-- ==== Sys2Proof/WellFormed.lean ====
section
/-!
DEFINITION. Which commands are well formed: what a row brings from outside has the shape that the spec gives the port it
comes through. Every other command is well formed as its type says. The step takes ill-formed commands too.
-/
namespace Sys2Proof

/-- Bytes written inside a region of `size` bytes. -/
def insideRegion (offset length size : Nat) : Bool :=
  decide (0 < length) && decide (offset + length ≤ size)

/-- A write transaction as the SMBus and I3C target sees it (18 R555, R556): at most 255 data bytes. -/
def SmbusWrite.wf (t : SmbusWrite) : Bool :=
  decide (t.count ≤ 255) && decide (t.data.length ≤ 255)

/-- A frame between the minimum that the MAC passes on as a frame at all and the longest MAX_FRAME with what it may be
exceeded by before the MAC gives up (12 R364, R374): the bytes DA to FCS are at least one. -/
def RxFrame.wf (f : RxFrame) : Bool :=
  decide (0 < f.bytes.length)

/-- A Tylane header: at most 9,216 octets of payload (15 Table 15-1). -/
def TyHeader.wf (h : TyHeader) : Bool :=
  decide (h.octets ≤ 9216)

/-- A view's home map has 256 groups, each of a node (15 R471). -/
def StewardMessage.wf : StewardMessage → Bool
  | .view _ _ _ map => decide (map.length = 256) && map.all fun n => decide (n < 16)
  | .heartbeat _ size mode _ _ _ => decide (size ≤ 16) && decide (mode ≤ 7)
  | .reply _ _ _ data => decide (data.length ≤ 9216)
  | _ => true

/-- What a Tylane media frame brings. -/
def TyMedia.wf : TyMedia → Bool
  | .toHome f => f.wf
  | .toRunning _ _ f => f.wf
  | .toEgress _ _ _ _ bytes _ _ => decide (0 < bytes) && decide (bytes ≤ 9216)

/-- Nine sensors and four rails (18 Table 18-2, R558). -/
def TelemetrySample.wf (t : TelemetrySample) : Bool :=
  decide (t.temps.length = 9) && decide (t.rails.length = 4)

/-- The command is well formed. -/
def Instr.wf : Instr → Bool
  | .resetCtrlCold w => w.toNat % 4 == 1
  | .resetCtrlWarm w => w.toNat % 4 == 2
  | .resetCtrlBlock w => w.toNat % 4 == 3
  | .registerWrite offset data => insideRegion offset data.length 0x10000
  | .rmemWrite offset data => insideRegion offset data.length 0x10000
  | .diagWindowRead offset length _ => insideRegion offset length 0x100000
  | .queueEnable _ cfg => cfg.getLsbD 0
  | .queueDisable _ cfg => !cfg.getLsbD 0
  | .dmbCmdWrite offset data => insideRegion offset.val data.length 64
  | .mbCmdWrite t => t.wf && t.code == 0x10
  | .mbCtrlGo t => t.wf && t.code == 0x11
  | .mbCmplRead bytes => decide (bytes ≤ 32)
  | .periodBoundary f => decide (f.gate.length = 72) && decide (f.ports.length ≤ 8) && decide (f.lanes.length ≤ 32)
  | .allowanceRequest _ _ size => decide (0 < size)
  | .portFrameReceived _ f => f.wf
  | .tylaneMediaFrame _ h m => h.wf && m.wf
  | .tylaneStewardMessage _ h m => h.wf && m.wf
  | .tylanePtpCopy _ h _ => h.wf
  | .tylaneBootImage _ h _ data => h.wf && decide (data.length ≤ 9216)
  | .tylaneDelayProbe _ t1 t2 t3 t4 => decide (t1 ≤ t4) && decide (t2 ≤ t3) && decide (t3 - t2 ≤ t4 - t1)
  | .thermalSample t => t.wf
  | _ => true

end Sys2Proof
end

- [Directions]: Nothing but the complete listing, repeated exactly, belongs in the answer.

- [Task answer]:
-- ==== Sys2Proof/WellFormed.lean ====
section
/-!
DEFINITION. Which commands are well formed: what a row brings from outside has the shape that the spec gives the port it
comes through. Every other command is well formed as its type says. The step takes ill-formed commands too.
-/
namespace Sys2Proof

/-- Bytes written inside a region of `size` bytes. -/
def insideRegion (offset length size : Nat) : Bool :=
  decide (0 < length) && decide (offset + length ≤ size)

/-- A write transaction as the SMBus and I3C target sees it (18 R555, R556): at most 255 data bytes. -/
def SmbusWrite.wf (t : SmbusWrite) : Bool :=
  decide (t.count ≤ 255) && decide (t.data.length ≤ 255)

/-- A frame between the minimum that the MAC passes on as a frame at all and the longest MAX_FRAME with what it may be
exceeded by before the MAC gives up (12 R364, R374): the bytes DA to FCS are at least one. -/
def RxFrame.wf (f : RxFrame) : Bool :=
  decide (0 < f.bytes.length)

/-- A Tylane header: at most 9,216 octets of payload (15 Table 15-1). -/
def TyHeader.wf (h : TyHeader) : Bool :=
  decide (h.octets ≤ 9216)

/-- A view's home map has 256 groups, each of a node (15 R471). -/
def StewardMessage.wf : StewardMessage → Bool
  | .view _ _ _ map => decide (map.length = 256) && map.all fun n => decide (n < 16)
  | .heartbeat _ size mode _ _ _ => decide (size ≤ 16) && decide (mode ≤ 7)
  | .reply _ _ _ data => decide (data.length ≤ 9216)
  | _ => true

/-- What a Tylane media frame brings. -/
def TyMedia.wf : TyMedia → Bool
  | .toHome f => f.wf
  | .toRunning _ _ f => f.wf
  | .toEgress _ _ _ _ bytes _ _ => decide (0 < bytes) && decide (bytes ≤ 9216)

/-- Nine sensors and four rails (18 Table 18-2, R558). -/
def TelemetrySample.wf (t : TelemetrySample) : Bool :=
  decide (t.temps.length = 9) && decide (t.rails.length = 4)

/-- The command is well formed. -/
def Instr.wf : Instr → Bool
  | .resetCtrlCold w => w.toNat % 4 == 1
  | .resetCtrlWarm w => w.toNat % 4 == 2
  | .resetCtrlBlock w => w.toNat % 4 == 3
  | .registerWrite offset data => insideRegion offset data.length 0x10000
  | .rmemWrite offset data => insideRegion offset data.length 0x10000
  | .diagWindowRead offset length _ => insideRegion offset length 0x100000
  | .queueEnable _ cfg => cfg.getLsbD 0
  | .queueDisable _ cfg => !cfg.getLsbD 0
  | .dmbCmdWrite offset data => insideRegion offset.val data.length 64
  | .mbCmdWrite t => t.wf && t.code == 0x10
  | .mbCtrlGo t => t.wf && t.code == 0x11
  | .mbCmplRead bytes => decide (bytes ≤ 32)
  | .periodBoundary f => decide (f.gate.length = 72) && decide (f.ports.length ≤ 8) && decide (f.lanes.length ≤ 32)
  | .allowanceRequest _ _ size => decide (0 < size)
  | .portFrameReceived _ f => f.wf
  | .tylaneMediaFrame _ h m => h.wf && m.wf
  | .tylaneStewardMessage _ h m => h.wf && m.wf
  | .tylanePtpCopy _ h _ => h.wf
  | .tylaneBootImage _ h _ data => h.wf && decide (data.length ≤ 9216)
  | .tylaneDelayProbe _ t1 t2 t3 t4 => decide (t1 ≤ t4) && decide (t2 ≤ t3) && decide (t3 - t2 ≤ t4 - t1)
  | .thermalSample t => t.wf
  | _ => true

end Sys2Proof
end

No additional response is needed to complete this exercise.